### [Input material]

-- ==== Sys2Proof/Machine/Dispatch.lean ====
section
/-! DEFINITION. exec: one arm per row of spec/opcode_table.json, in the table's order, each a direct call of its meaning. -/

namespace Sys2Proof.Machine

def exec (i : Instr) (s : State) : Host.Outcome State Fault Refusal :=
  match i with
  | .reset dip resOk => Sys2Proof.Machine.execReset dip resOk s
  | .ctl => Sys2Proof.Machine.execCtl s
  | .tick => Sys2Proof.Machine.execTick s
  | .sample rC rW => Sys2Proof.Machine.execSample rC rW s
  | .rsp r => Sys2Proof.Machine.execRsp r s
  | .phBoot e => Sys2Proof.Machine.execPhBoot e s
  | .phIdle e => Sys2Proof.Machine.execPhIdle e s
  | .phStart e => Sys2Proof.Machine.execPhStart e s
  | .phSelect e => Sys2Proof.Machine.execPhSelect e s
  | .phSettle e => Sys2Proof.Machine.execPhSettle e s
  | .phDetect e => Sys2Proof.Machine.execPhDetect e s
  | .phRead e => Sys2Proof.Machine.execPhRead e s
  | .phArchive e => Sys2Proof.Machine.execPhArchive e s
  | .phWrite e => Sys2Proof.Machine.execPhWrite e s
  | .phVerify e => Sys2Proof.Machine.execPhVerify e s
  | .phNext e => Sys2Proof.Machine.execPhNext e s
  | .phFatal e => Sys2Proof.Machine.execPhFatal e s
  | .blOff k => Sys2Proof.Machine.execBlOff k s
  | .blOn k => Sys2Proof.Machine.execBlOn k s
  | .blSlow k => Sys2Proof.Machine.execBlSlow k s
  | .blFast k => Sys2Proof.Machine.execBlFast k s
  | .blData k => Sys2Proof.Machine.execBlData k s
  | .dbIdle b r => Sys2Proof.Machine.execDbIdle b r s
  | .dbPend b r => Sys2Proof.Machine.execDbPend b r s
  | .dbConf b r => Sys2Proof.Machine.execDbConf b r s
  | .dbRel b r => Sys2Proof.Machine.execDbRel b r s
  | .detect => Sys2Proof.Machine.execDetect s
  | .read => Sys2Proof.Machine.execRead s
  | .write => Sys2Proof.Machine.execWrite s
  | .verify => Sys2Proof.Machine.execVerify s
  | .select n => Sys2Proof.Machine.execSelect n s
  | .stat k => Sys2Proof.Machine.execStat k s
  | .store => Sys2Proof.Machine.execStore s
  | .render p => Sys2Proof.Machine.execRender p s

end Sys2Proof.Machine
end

...

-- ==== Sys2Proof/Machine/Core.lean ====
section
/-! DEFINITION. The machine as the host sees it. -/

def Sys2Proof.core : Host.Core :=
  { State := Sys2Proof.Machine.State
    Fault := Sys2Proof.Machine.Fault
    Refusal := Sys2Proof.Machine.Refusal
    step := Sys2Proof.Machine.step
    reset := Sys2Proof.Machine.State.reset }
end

### [What is expected]
From the entries above, select each line containing the string "reset".

### [The completed task]
  | .reset dip resOk => Sys2Proof.Machine.execReset dip resOk s
    reset := Sys2Proof.Machine.State.reset }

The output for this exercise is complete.